Exercise objective: Needed from the entries below: every line that holds the word "isSome".

Collected data
-- ==== Sys2Proof/Machine/Matrix.lean ====
section
/-!
DEFINITION. The matrix unit, majors 0x37 and 0x38: issue checks, the arbiter of an octet, the commands as they
complete, check lanes, mirror mode and the latch ring (spec/07 R210 to R221; spec/02 R51, R53; spec/11 R272).
-/
namespace Sys2Proof.Machine

/-! ### Issue (R213, R215, R216) -/

/-- Steps of a command once it has started; MCHK's are settled at dispatch (R210). -/
def matDuration (i : Instr) : Nat :=
  match i with
  | .mma .bf .. | .mma .f16 .. => 64
  | .mma .e4 .. | .mma .e5 .. | .mma .i8 .. => 32
  | .mma .e2 .. => 16
  | .mzero _ => 4
  | .mldb .. | .mst .. | .mring _ => 16
  | .mchk _ => 8
  | _ => 1

/-- Whether a command runs on a half; the others use the tile port (R210). -/
def onHalf (i : Instr) : Bool := match i with | .mma .. => true | _ => false

/-- Whether the issuing context may queue a matrix command now: context 0, room in the queue (R10, R183). -/
def State.matReady (s : State) (f : State → State) : State :=
  if s.ctx ≠ 0 then s.illegal else if !s.here.matRoom then s else f s

/-- A tile outside ACCMAP is illegal (R16, R215). -/
def State.mapped (s : State) (a : AReg) (f : State → State) : State :=
  if s.here.mat.accmap.getLsbD a.toNat then f s else s.illegal

/-- The mirror mode, head address and operands with which a command enters the queue, and its retirement. -/
def State.enterMat (s : State) (i : Instr) (ops : List Word) (start : Option Word) (half : Option Nat) : State :=
  let s := s.queueMatrix { instr := i, ops := ops, mirror := s.here.mat.mirror, start := start, half := half, pc := s.me.q0.addr }
  (if start.isSome then s.force s.core else s).retire

/-- ALIGN of an operand that is not a multiple of 256, before the range checks (R213, R216). -/
def State.aligned256 (s : State) (b : Word) (f : State → State) : State :=
  if b.toNat % 256 ≠ 0 then s.raise { code := 0x06, addr := b } else f s

/-- Range of steps a timed command will hold its resource, as seen from now; one that is past holds nothing. -/
def State.timedSpan (s : State) (c : Nat) (e : MEntry) : Option (Nat × Nat) :=
  match e.start, e.fin with
  | some t, none =>
    let st := (s.stepOf c).toNat
    if t.toNat < st then none
    else some (s.now + (t.toNat - st), s.now + (t.toNat - st) + matDuration e.instr)
  | _, _ => none

/-- The resources a timed command holds: the half chosen, both under MMIR.FORCE, or the tile port (R213). -/
def MEntry.holdsRes (e : MEntry) (r : Nat) : Bool :=
  if onHalf e.instr then r != 2 && (e.half == some r || e.half == some 3) else r == 2

/-- Whether a timed command of the octet holds a resource in steps lo to hi - 1. -/
def State.reserved (s : State) (o r lo hi : Nat) : Bool :=
  (octCores o).any (fun c => (s.coreAt c).mat.queue.any (fun e =>
    e.holdsRes r && (match s.timedSpan c e with | some (a, b) => decide (a < hi) && decide (lo < b) | none => false)))


/-- Whether a resource's present run has ended by a step. -/
def State.idleBy (s : State) (o r t : Nat) : Bool :=
  match sfind (s.oct o).busy r with | some (_, u) => decide (u ≤ t) | none => true

/-- Whether a timed command, yet to start or running, holds a resource in steps lo to hi - 1 (R210). -/
def State.timedHolds (s : State) (o r lo hi : Nat) : Bool :=
  s.reserved o r lo hi || (!s.idleBy o r lo && (match sfind (s.oct o).busy r with
    | some (c, _) => (match (s.coreAt c).mat.queue with | e :: _ => e.start.isSome && e.fin.isSome | [] => false)
    | none => false))

/-- Of the halves that pass a test, the one with the lower wear count, H0 on a tie (R210). -/
def State.halfOf (s : State) (o : Nat) (p : Nat → Bool) : Option Nat :=
  match p 0, p 1 with
  | true, true => some (s.oct o).fresher
  | true, false => some 0
  | false, true => some 1
  | false, false => none

/-- The half of a timed multiply, chosen at its issue among those no earlier timed command holds (R210): one whose
present run has ended by its step, if there is one. -/
def State.chooseHalf (s : State) (m : Mirror) (t : Word) (d : Nat) : Option Nat :=
  if m = .force then some 3
  else
    let o := octOf s.core
    let lo := s.now + (t.toNat - (s.stepOf s.core).toNat)
    let open_ (r : Nat) : Bool := !s.timedHolds o r lo (lo + d)
    (s.halfOf o (fun r => open_ r && s.idleBy o r lo)).orElse (fun _ => s.halfOf o open_)

/-- Scale register of MMA.E2: bits [63:52] zero and the array address a multiple of 64 (R213 item 4). The 1,024 bytes are
checked as any local range is: one that straddles two attached slots takes no fault (R37, R213; log 71). -/
def State.scaleCheck (s : State) (f : MmaFmt) (c : Word) : Option Cause :=
  if f ≠ .e2 then none
  else if bits c 63 52 ≠ 0 ∨ bits c 51 32 % 64 ≠ 0 then some { code := 0x06, addr := w64 (bits c 63 32) }
  else s.checkRange (bits c 51 32) 1024 false

/-- TIMING of a start that is past (R213 item 5, R217). -/
def State.pastCheck (s : State) (start : Option Word) : Option Cause :=
  match start with
  | some t => if t.toNat < (s.stepOf s.core).toNat then some { code := 0x0D } else none
  | none => none
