/-! ### Transfers (R17, R100 to R105) -/

/-- Branches and JR complete (R100 to R103, R105): both entries behind the transfer move up as its delay slots, annulled by
.NT when it is taken and by .NN when it is not (R100), and the third entry is the target when it is taken; no register
changes. JAL (R104) completes in the same way, always taken, with the link, the line after the line of its second delay
slot, written as it retires; where that slot cannot be formed because the line before it cannot be read, JAL takes the
FETCH fault itself. A transfer of majors 0x20 to 0x24 in a delay slot of an ERET takes ILLEGAL (R114). -/
def Obligations.BranchesAndLinks : Prop :=
  (∀ (i : Instr) (s : State) (taken : Bool) (target : Word) (n : Nullify), s.me.eret = 0 → s.me.q0.annul = false →
     branchOf i s = some (taken, target, n) →
     let nul : Bool := match n with | .plain => false | .nt => taken | .nn => !taken
     ∃ t, exec i s = .next t
       ∧ t.me.q0 = { s.me.q1 with annul := s.me.q1.annul || nul } ∧ t.me.q1 = { s.me.q2 with annul := s.me.q2.annul || nul }
       ∧ (taken = true → t.me.q2.addr = target ∧ t.me.q2.annul = false ∧ t.me.q2.target = true)
       ∧ (taken = false → t.me.q2 = (s.formSucc s.core s.ctx s.me.q2).2)
       ∧ s.transferred t ∧ ∀ r, t.g r = s.g r) ∧
  (∀ (n : Nullify) (a : GReg) (disp : BitVec 25) (s : State), s.me.eret = 0 → s.me.q0.annul = false →
     let link := lineOf s.me.q2.addr + 64
     (s.me.q2.line ≠ .unformed →
         ∃ t, exec (.jal n a disp) s = .next t
           ∧ t.me.q0 = { s.me.q1 with annul := s.me.q1.annul || n == .nt } ∧ t.me.q1 = { s.me.q2 with annul := s.me.q2.annul || n == .nt }
           ∧ t.me.q2.addr = lineOf s.me.q0.addr + disp.signExtend 64 * 64 ∧ t.me.q2.annul = false ∧ t.me.q2.target = true
           ∧ (s.setG a link).transferred t ∧ (∀ r, t.g r = if r = a ∧ a ≠ 0 then link else s.g r))
       ∧ ∀ k, s.me.q2.line = .unformed → s.me.q1.line = .bad k → k ≠ 3 →
           exec (.jal n a disp) s = .next (s.raise { code := 0x05, detail := k, addr := lineOf s.me.q1.addr })) ∧
  (∀ (s : State), s.me.eret ≠ 0 →
     (∀ i p, branchOf i s = some p → exec i s = .next s.illegal)
       ∧ ∀ n a disp, exec (.jal n a disp) s = .next s.illegal)

/-! ### Exceptions (spec/05 R113, R114, R123 to R128) -/

/-- Trap entry (R126), for every cause taken at a boundary outside a trap: the queue, P with SIGEN and ARRIVED, the cause and
its address are saved; PIE and PPRIV take IE and PRIV, IE becomes 0, PRIV 1, INTRAP 1. With a handler of its own the context
continues at the line of EVEC, which is entered without reading TGT, with a fresh P. No general register changes, nor any
other context. -/
def Obligations.TrapEntrySavesAndEnters : Prop :=
  ∀ (s : State) (z : Cause), s.boundaryReady = true → s.me.intrap = false → s.here.evecDefault = false →
    let t := s.raise z
    t.me.epcq0 = s.me.q0.save ∧ t.me.epcq1 = s.me.q1.save ∧ t.me.epcq2 = s.me.q2.save
      ∧ t.me.esig = w64 (s.me.p.toNat + s.me.sigen.toNat * 65536 + s.me.arrived.toNat * 131072)
      ∧ t.me.ecause = w64 (z.code + z.detail * 65536) ∧ t.me.eaddr = z.addr
      ∧ t.me.cstat = mkCstat s.me.num true false true s.me.priv s.me.ie
      ∧ t.me.q0.addr = lineOf s.here.evec ∧ t.me.q0.annul = false ∧ t.me.q0.target = false ∧ t.me.q1.annul = false
      ∧ t.me.q2.annul = false ∧ t.me.p = 0xFFFF ∧ t.me.eret = 0 ∧ t.me.arrived = false
      ∧ (∀ r, t.g r = s.g r) ∧ (∀ c k, ¬(c = s.core ∧ k = s.ctx) → t.ctxAt c k = s.ctxAt c k)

Response for this exercise:
  (if start.isSome then s.force s.core else s).retire
    | some (c, _) => (match (s.coreAt c).mat.queue with | e :: _ => e.start.isSome && e.fin.isSome | [] => false)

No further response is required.